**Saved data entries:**
------------------------------------------------------------

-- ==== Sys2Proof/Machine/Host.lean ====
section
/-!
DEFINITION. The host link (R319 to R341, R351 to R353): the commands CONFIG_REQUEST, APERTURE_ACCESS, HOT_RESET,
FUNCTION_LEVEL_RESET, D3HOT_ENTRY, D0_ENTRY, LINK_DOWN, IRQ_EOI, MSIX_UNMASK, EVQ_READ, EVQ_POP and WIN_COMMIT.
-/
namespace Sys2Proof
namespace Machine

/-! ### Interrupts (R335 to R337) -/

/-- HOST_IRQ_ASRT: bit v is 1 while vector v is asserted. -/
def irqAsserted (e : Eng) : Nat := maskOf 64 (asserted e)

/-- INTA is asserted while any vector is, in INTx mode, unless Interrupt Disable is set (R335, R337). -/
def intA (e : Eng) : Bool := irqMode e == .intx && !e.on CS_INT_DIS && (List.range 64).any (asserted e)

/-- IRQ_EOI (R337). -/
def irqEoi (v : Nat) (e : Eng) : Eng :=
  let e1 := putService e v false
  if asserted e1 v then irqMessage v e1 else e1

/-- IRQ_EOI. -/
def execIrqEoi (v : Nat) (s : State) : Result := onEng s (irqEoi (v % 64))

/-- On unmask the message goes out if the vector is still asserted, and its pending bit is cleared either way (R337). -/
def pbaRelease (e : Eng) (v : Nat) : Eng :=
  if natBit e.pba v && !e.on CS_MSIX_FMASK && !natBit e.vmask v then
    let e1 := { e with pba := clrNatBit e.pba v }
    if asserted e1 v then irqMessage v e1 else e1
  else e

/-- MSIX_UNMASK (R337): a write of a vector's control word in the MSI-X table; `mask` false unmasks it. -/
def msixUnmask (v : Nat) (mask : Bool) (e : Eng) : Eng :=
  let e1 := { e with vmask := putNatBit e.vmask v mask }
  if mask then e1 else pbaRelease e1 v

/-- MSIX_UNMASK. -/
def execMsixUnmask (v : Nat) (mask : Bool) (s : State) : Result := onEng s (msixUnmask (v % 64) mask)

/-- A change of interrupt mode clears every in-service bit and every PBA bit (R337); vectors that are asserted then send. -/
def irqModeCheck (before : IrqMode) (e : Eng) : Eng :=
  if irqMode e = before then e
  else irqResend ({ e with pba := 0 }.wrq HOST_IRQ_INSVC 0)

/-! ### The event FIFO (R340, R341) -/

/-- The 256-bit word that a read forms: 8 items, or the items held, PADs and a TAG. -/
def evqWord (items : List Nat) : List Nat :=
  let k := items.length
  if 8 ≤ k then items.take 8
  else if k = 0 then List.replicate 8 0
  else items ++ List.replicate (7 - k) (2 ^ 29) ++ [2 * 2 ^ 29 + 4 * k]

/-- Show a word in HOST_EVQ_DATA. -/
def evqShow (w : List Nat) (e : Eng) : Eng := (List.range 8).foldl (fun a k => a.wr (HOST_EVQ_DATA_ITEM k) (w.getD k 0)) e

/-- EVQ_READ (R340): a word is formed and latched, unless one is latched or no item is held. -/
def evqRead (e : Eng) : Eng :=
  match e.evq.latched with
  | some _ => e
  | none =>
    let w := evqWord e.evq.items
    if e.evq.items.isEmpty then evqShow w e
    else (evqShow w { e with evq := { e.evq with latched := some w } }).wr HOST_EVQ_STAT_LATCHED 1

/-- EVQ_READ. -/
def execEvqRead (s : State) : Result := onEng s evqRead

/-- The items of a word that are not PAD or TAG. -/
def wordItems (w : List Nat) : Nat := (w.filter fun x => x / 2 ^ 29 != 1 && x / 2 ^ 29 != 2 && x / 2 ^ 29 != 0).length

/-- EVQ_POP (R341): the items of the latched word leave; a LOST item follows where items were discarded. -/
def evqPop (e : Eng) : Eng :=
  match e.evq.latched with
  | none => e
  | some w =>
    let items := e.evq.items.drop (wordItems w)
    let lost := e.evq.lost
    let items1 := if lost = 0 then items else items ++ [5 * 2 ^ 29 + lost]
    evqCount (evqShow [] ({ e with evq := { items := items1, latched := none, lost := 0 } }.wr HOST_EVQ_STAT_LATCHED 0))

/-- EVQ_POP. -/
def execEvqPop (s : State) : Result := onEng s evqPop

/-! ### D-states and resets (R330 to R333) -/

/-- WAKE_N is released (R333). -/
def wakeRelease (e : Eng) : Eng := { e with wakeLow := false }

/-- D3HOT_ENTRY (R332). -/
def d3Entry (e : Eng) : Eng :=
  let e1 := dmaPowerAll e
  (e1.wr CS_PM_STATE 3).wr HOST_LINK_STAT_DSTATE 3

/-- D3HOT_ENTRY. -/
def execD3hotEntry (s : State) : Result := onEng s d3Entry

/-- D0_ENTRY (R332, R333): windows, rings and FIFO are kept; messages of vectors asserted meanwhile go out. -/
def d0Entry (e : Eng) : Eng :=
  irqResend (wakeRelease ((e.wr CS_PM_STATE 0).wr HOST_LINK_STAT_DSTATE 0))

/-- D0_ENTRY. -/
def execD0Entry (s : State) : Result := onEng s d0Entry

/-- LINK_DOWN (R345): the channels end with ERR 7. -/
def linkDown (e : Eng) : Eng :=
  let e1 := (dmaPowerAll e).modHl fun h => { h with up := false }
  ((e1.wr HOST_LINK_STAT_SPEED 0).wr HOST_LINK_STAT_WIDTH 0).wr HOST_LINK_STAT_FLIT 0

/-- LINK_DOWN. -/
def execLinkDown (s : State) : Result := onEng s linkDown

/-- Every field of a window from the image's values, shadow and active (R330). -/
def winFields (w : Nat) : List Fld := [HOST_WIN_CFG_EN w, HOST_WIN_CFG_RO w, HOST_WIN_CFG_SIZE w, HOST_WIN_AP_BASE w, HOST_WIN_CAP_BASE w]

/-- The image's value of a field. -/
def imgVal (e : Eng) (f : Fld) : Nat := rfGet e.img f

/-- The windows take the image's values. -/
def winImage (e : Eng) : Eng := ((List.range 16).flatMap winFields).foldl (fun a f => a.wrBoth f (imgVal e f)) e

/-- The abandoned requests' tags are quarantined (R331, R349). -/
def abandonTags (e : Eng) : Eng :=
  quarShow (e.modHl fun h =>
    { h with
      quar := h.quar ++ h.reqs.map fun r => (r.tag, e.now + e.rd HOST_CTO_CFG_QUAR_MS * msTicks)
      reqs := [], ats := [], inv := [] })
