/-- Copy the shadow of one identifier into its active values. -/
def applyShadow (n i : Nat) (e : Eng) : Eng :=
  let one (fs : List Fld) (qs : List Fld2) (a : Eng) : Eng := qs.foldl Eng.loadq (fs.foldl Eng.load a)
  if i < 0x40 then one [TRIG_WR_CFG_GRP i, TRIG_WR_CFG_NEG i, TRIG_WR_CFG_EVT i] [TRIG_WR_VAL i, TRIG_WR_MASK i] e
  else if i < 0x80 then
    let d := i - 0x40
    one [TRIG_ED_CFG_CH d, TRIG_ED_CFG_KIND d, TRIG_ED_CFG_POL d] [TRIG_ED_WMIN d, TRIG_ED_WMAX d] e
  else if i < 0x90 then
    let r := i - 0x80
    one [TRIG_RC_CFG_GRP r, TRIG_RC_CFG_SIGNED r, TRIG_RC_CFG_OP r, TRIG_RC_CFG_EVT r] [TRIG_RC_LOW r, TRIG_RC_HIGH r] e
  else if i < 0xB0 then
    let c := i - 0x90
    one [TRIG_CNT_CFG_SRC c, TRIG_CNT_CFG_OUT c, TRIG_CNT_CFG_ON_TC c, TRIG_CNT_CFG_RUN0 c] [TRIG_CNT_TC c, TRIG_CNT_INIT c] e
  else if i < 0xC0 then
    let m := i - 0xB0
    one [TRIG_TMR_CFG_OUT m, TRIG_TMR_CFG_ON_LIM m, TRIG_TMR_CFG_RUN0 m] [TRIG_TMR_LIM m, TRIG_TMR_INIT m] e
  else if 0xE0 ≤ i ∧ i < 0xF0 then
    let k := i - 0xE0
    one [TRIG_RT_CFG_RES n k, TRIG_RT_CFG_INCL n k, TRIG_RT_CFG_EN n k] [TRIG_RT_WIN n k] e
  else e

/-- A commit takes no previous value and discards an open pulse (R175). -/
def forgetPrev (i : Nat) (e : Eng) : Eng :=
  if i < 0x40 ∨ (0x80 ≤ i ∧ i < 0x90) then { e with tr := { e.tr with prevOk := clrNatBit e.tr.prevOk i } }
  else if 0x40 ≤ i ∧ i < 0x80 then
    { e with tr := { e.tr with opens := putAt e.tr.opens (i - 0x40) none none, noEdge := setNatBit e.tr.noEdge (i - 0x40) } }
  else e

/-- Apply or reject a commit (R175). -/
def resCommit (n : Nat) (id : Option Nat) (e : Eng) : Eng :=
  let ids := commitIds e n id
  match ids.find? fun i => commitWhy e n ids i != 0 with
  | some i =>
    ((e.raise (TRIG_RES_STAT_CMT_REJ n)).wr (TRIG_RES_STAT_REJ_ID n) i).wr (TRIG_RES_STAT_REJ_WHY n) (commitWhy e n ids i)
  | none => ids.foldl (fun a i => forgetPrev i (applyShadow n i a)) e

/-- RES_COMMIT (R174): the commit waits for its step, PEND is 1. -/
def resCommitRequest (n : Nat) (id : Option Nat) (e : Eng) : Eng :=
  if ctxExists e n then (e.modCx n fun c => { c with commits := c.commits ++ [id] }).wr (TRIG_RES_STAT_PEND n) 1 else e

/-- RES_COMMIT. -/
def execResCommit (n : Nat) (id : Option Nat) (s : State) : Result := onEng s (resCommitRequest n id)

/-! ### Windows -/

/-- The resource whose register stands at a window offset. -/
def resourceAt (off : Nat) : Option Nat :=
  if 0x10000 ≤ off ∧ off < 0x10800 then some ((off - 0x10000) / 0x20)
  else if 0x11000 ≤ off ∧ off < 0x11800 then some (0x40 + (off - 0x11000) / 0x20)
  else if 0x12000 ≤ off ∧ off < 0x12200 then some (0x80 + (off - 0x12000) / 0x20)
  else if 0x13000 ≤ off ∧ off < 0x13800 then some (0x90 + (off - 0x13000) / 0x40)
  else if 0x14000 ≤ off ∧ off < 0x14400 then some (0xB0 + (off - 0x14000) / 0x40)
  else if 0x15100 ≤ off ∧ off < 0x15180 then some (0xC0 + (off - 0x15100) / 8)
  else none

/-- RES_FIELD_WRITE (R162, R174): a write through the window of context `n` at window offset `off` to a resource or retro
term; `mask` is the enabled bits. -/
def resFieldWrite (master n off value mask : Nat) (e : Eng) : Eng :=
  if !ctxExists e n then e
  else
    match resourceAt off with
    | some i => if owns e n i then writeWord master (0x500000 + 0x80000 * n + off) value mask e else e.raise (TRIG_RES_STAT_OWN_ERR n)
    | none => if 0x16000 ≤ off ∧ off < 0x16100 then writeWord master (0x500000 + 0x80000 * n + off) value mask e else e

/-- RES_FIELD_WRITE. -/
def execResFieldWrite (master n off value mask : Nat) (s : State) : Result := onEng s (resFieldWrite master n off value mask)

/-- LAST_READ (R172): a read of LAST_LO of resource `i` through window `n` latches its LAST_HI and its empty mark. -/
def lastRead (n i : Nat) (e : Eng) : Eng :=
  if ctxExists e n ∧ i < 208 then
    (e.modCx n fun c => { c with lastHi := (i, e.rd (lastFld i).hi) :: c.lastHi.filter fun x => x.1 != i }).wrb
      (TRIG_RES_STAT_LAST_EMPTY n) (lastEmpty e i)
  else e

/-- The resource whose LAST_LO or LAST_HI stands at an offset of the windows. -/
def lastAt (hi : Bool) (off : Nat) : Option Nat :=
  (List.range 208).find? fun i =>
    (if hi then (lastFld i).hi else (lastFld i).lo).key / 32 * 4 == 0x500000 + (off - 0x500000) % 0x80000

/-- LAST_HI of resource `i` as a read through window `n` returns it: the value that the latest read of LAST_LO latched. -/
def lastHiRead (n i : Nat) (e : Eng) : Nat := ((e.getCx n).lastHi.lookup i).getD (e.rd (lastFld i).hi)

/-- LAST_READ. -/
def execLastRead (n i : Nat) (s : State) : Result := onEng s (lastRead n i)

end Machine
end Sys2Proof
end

------------------------------------------------------------

**PROBLEM TO WORK ON:**
If a line in the records contains "ctxExists", report it.

**EXPECTED ANSWER:**
  if ctxExists e n then (e.modCx n fun c => { c with commits := c.commits ++ [id] }).wr (TRIG_RES_STAT_PEND n) 1 else e
  if !ctxExists e n then e
  if ctxExists e n ∧ i < 208 then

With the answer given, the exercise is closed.